**Data section:**
______________________________

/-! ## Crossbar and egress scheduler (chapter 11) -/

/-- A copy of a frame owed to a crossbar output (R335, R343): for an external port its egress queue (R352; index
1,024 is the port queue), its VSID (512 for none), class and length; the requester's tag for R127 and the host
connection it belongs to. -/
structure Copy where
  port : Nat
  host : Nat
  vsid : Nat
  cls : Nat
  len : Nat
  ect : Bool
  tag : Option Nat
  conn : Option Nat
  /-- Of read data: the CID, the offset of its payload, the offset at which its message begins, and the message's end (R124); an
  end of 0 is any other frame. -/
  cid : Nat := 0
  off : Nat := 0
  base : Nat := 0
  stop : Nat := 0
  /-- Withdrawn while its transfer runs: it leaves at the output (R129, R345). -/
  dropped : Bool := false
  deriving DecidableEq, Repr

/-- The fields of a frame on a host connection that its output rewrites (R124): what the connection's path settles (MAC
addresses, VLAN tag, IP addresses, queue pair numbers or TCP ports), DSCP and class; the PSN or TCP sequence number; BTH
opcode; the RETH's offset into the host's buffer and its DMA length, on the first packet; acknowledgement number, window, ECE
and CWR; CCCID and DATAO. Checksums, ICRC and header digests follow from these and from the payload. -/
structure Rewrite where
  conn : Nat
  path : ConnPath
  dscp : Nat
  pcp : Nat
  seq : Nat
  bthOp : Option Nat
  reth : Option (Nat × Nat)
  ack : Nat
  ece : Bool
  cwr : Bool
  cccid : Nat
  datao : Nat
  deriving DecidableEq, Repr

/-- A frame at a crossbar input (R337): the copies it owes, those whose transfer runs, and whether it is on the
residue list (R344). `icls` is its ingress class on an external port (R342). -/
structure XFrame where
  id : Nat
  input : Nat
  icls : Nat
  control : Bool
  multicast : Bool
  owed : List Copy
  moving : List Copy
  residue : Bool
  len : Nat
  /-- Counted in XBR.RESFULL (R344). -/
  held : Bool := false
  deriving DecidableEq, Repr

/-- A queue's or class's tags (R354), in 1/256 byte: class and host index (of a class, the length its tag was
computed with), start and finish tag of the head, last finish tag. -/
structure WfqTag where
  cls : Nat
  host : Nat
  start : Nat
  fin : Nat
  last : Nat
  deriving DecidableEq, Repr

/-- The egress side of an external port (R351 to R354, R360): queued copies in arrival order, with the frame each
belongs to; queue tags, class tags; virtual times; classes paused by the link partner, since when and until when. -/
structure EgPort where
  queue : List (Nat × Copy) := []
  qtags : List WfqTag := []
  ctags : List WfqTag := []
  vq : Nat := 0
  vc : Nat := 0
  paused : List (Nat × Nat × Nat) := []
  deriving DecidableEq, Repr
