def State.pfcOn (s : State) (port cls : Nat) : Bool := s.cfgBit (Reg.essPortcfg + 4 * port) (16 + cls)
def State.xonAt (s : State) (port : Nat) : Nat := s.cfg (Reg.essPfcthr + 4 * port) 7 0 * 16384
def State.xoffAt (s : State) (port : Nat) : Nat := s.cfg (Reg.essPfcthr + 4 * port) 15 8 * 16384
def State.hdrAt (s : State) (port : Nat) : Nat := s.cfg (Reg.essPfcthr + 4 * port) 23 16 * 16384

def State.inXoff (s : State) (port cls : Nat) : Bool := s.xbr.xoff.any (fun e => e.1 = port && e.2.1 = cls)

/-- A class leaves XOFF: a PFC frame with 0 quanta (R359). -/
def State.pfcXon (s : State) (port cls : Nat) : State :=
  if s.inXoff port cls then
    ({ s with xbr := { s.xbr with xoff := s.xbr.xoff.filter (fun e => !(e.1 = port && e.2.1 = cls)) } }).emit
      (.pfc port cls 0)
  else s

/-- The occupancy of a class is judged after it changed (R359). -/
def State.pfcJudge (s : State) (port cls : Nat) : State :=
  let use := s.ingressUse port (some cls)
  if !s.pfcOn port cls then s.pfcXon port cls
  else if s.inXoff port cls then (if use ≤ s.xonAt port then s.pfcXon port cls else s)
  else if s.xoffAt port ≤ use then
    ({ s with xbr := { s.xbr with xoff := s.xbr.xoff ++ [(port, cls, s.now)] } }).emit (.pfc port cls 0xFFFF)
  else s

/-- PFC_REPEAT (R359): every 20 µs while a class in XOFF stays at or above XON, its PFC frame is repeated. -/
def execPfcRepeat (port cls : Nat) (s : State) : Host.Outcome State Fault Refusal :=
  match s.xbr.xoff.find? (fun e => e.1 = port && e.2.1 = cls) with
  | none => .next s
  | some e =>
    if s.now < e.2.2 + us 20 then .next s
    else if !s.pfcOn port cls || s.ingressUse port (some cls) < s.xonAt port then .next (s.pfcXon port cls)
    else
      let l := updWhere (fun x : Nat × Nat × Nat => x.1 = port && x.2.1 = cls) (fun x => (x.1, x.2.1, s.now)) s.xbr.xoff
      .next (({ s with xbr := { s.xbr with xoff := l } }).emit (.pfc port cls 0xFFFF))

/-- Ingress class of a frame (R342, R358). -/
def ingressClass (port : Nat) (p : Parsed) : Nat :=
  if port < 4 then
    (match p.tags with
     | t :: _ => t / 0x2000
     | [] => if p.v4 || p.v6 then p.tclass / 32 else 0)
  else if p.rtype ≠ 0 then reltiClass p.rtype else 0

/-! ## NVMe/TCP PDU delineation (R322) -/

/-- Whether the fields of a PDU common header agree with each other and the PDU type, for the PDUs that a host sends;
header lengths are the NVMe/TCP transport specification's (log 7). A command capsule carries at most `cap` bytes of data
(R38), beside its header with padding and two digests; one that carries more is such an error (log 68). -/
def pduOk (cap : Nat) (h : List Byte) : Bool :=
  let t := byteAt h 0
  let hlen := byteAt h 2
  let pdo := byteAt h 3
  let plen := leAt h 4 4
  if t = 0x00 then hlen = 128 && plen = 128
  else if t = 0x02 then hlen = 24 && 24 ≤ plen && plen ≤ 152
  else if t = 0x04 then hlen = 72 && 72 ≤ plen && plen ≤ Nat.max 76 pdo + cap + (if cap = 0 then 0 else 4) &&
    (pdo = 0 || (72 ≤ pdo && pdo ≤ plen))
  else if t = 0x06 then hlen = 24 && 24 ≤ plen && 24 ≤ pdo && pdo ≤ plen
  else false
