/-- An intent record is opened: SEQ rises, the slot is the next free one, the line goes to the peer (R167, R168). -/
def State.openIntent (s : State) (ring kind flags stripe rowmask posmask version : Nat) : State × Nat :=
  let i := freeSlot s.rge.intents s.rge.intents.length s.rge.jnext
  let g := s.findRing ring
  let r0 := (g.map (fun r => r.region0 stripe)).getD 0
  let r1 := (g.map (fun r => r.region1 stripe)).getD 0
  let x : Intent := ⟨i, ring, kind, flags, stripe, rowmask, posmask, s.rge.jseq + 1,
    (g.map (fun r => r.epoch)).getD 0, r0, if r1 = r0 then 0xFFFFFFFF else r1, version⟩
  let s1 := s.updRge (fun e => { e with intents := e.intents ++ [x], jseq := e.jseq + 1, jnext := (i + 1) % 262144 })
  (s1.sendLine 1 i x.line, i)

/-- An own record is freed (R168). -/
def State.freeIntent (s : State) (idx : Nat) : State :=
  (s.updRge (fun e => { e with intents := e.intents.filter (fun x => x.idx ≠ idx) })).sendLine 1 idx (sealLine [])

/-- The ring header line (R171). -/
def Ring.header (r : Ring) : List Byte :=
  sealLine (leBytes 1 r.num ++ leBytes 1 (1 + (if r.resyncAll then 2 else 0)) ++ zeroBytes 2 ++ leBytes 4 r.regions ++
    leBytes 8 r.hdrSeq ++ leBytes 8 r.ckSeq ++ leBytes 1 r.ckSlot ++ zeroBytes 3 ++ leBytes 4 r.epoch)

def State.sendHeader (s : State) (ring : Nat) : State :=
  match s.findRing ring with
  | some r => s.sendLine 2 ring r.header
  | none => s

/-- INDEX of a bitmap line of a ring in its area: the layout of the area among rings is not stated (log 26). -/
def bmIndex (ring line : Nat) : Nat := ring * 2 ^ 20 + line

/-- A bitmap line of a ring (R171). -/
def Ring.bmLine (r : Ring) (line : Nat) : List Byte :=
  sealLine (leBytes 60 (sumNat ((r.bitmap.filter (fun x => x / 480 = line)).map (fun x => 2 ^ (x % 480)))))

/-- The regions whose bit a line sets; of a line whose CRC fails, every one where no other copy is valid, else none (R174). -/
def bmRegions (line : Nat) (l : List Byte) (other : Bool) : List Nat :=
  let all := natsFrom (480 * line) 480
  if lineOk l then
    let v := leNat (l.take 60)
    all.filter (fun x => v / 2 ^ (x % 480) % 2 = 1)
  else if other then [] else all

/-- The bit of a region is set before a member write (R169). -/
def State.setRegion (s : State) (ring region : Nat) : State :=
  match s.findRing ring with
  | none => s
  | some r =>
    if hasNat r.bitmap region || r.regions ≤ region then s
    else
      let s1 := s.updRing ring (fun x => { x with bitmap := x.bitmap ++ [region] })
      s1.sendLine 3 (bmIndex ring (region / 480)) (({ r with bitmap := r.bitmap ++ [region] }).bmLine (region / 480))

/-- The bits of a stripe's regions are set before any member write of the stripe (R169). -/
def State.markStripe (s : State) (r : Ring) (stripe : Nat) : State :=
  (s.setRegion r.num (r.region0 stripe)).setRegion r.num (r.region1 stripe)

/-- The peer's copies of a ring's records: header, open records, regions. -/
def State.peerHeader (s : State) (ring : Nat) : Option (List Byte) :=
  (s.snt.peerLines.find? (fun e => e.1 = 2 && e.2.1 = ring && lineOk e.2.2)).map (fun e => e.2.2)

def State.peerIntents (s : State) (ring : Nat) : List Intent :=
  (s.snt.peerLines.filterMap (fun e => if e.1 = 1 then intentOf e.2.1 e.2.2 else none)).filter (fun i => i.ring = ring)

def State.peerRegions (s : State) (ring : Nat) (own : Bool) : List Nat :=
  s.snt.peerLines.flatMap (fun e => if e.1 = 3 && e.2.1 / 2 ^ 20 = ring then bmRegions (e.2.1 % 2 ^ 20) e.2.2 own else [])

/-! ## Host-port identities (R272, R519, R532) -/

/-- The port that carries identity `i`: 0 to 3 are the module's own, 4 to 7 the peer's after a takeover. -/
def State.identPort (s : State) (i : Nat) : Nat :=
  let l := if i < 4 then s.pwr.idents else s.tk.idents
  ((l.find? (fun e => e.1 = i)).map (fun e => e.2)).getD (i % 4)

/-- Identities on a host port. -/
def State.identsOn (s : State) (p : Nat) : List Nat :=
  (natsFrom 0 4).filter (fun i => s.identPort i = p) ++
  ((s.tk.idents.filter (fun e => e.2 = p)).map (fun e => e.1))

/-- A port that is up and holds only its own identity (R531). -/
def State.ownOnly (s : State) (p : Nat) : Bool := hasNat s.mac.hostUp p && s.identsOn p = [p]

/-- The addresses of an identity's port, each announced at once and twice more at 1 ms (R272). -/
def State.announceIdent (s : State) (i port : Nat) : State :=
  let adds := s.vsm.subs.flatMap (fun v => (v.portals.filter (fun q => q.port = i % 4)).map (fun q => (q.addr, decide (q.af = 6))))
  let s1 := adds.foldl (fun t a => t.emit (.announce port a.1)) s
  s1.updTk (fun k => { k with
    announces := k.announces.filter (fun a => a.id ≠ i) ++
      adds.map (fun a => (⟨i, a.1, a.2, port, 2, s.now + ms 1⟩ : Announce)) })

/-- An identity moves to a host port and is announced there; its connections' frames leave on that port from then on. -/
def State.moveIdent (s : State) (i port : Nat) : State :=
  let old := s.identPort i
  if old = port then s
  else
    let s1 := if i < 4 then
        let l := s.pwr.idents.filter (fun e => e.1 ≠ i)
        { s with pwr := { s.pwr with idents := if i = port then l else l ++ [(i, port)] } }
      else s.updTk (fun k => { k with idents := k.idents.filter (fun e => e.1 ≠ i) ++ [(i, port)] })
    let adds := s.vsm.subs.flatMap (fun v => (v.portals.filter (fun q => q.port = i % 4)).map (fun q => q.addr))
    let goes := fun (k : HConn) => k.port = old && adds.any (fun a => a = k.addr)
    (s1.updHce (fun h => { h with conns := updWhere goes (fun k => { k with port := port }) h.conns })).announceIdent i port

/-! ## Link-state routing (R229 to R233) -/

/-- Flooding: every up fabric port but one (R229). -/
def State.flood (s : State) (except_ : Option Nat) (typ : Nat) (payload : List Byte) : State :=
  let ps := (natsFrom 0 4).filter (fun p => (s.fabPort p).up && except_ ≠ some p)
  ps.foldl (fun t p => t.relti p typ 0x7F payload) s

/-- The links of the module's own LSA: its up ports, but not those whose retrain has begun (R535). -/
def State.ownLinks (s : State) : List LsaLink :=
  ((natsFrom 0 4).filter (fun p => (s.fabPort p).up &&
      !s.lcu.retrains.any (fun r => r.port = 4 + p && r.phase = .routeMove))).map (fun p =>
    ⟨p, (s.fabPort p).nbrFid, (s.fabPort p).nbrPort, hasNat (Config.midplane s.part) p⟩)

______________________________

Where the listing above reaches the line that contains "if lineOk l then", start retyping, and finish with the line that contains "let s1 := s.updRing"; reproduce those lines exactly and no others.

**Output for this exercise:**
  if lineOk l then
    let v := leNat (l.take 60)
    all.filter (fun x => v / 2 ^ (x % 480) % 2 = 1)
  else if other then [] else all

/-- The bit of a region is set before a member write (R169). -/
def State.setRegion (s : State) (ring region : Nat) : State :=
  match s.findRing ring with
  | none => s
  | some r =>
    if hasNat r.bitmap region || r.regions ≤ region then s
    else
      let s1 := s.updRing ring (fun x => { x with bitmap := x.bitmap ++ [region] })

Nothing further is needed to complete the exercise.